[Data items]
###

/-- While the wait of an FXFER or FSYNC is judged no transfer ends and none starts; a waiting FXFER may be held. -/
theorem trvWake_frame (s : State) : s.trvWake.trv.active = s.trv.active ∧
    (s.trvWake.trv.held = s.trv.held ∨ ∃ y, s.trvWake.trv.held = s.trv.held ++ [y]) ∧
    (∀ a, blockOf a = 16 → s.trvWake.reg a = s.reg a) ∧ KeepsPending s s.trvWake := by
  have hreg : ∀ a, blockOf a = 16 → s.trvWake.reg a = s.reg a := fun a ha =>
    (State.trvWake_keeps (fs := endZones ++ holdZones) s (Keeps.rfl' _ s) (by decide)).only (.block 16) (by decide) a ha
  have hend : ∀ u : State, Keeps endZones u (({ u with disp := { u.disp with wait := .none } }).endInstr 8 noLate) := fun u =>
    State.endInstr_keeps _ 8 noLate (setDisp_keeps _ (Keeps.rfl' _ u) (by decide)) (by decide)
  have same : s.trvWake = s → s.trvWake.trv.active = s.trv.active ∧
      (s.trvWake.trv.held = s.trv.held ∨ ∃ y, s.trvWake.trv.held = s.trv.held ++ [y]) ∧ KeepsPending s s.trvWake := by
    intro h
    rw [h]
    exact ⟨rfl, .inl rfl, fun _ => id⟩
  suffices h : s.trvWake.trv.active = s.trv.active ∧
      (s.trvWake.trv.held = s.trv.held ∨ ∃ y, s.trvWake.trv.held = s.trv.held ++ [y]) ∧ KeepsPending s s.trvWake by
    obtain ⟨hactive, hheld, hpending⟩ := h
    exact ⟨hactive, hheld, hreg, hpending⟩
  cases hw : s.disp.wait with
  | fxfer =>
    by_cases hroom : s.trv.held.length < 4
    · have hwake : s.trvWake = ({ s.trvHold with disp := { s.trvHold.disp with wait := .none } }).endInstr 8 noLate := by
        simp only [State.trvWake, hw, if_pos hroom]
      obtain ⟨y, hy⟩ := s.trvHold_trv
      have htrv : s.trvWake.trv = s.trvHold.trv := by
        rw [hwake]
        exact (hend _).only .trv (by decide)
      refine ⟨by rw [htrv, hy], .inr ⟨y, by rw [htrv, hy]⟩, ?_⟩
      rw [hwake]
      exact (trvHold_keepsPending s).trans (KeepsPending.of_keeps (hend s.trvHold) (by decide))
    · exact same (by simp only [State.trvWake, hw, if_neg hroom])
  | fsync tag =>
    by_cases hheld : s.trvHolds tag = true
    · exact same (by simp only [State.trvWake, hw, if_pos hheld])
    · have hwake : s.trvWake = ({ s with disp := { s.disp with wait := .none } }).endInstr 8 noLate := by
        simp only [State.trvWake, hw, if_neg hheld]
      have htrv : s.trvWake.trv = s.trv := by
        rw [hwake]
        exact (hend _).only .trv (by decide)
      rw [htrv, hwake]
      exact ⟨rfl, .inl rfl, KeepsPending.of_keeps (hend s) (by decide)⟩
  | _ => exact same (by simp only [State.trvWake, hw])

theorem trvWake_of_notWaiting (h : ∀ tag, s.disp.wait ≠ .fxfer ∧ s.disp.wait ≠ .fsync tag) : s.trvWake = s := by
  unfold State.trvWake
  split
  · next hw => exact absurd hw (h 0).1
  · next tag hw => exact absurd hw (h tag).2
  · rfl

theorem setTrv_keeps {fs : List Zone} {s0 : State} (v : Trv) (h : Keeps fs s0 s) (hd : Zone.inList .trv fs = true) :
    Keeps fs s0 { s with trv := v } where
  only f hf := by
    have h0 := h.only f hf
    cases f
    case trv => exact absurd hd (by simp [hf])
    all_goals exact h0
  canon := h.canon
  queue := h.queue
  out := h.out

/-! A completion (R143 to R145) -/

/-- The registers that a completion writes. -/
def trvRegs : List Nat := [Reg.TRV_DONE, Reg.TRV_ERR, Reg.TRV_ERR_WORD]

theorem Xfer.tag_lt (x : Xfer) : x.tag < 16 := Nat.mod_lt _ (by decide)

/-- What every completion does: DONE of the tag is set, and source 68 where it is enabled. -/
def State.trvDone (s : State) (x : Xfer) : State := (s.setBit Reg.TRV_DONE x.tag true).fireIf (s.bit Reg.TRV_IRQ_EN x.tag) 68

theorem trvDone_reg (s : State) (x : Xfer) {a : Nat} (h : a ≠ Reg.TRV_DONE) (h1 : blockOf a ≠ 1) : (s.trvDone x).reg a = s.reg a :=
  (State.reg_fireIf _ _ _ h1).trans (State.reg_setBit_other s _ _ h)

###

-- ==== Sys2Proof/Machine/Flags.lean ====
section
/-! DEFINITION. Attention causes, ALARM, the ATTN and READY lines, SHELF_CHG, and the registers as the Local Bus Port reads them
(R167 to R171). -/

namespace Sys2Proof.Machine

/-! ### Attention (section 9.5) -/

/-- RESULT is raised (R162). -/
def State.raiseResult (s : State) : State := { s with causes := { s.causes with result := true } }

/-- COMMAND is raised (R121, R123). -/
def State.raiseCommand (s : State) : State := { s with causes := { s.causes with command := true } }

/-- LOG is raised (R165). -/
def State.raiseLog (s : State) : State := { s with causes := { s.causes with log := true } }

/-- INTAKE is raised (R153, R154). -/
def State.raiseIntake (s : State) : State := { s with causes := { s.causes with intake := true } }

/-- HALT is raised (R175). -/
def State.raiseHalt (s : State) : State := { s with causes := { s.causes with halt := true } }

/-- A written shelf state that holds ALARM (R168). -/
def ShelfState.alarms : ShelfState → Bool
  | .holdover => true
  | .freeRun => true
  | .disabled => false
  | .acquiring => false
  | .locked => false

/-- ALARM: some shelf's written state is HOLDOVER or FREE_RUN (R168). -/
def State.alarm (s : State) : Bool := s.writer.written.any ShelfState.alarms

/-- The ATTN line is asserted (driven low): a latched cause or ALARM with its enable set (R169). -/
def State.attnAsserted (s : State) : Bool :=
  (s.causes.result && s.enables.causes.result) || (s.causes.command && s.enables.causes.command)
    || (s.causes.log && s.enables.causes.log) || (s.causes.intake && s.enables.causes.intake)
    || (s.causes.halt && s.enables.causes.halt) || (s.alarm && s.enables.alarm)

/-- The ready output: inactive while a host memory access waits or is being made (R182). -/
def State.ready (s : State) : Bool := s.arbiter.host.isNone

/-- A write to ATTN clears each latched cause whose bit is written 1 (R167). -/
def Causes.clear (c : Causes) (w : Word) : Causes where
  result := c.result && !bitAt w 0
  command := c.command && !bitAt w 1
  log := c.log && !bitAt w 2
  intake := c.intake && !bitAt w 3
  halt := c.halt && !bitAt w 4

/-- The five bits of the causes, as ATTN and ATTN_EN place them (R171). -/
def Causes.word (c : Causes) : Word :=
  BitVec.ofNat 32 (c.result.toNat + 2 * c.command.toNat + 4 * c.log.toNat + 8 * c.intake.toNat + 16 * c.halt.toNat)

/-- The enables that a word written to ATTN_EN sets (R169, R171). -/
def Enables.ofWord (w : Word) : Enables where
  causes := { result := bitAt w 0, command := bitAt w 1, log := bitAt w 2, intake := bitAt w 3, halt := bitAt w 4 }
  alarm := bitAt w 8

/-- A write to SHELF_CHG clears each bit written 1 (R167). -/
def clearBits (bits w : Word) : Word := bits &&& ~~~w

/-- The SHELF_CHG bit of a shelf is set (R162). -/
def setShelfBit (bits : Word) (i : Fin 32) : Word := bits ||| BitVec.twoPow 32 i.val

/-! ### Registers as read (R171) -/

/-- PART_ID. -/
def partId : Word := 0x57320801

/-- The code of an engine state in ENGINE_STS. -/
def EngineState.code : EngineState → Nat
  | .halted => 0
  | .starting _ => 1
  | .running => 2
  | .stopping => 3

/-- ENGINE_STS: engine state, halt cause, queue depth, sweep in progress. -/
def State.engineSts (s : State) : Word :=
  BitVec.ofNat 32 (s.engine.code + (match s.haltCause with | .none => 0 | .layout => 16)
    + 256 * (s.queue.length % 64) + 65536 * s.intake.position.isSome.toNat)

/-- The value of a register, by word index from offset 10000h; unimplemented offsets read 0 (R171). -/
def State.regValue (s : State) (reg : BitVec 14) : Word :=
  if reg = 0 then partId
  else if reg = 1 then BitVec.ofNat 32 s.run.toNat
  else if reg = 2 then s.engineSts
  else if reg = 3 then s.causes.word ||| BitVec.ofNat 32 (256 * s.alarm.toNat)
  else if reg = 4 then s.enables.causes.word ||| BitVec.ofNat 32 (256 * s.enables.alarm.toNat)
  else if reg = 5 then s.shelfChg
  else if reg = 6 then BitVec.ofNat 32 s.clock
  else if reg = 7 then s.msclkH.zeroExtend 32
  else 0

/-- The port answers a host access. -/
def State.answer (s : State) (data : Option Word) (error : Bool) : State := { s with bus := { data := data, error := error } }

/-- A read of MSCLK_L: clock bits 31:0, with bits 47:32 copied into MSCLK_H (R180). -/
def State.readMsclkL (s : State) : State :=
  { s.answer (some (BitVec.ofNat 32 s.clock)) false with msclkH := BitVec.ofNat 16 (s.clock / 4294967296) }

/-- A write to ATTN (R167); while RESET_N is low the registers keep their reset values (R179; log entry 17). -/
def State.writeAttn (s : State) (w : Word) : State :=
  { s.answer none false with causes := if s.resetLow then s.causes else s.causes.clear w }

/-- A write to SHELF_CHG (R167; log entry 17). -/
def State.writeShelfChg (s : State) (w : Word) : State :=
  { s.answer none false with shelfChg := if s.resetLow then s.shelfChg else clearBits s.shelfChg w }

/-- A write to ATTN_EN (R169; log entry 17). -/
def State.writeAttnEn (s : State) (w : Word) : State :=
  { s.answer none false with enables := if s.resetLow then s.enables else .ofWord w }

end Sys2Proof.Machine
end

###

Directions: From the line that has "case trv =>" through the line that has "is enabled. -/", copy every line exactly as it appears above, and leave out all others.

Finished task:
    case trv => exact absurd hd (by simp [hf])
    all_goals exact h0
  canon := h.canon
  queue := h.queue
  out := h.out

/-! A completion (R143 to R145) -/

/-- The registers that a completion writes. -/
def trvRegs : List Nat := [Reg.TRV_DONE, Reg.TRV_ERR, Reg.TRV_ERR_WORD]

theorem Xfer.tag_lt (x : Xfer) : x.tag < 16 := Nat.mod_lt _ (by decide)

/-- What every completion does: DONE of the tag is set, and source 68 where it is enabled. -/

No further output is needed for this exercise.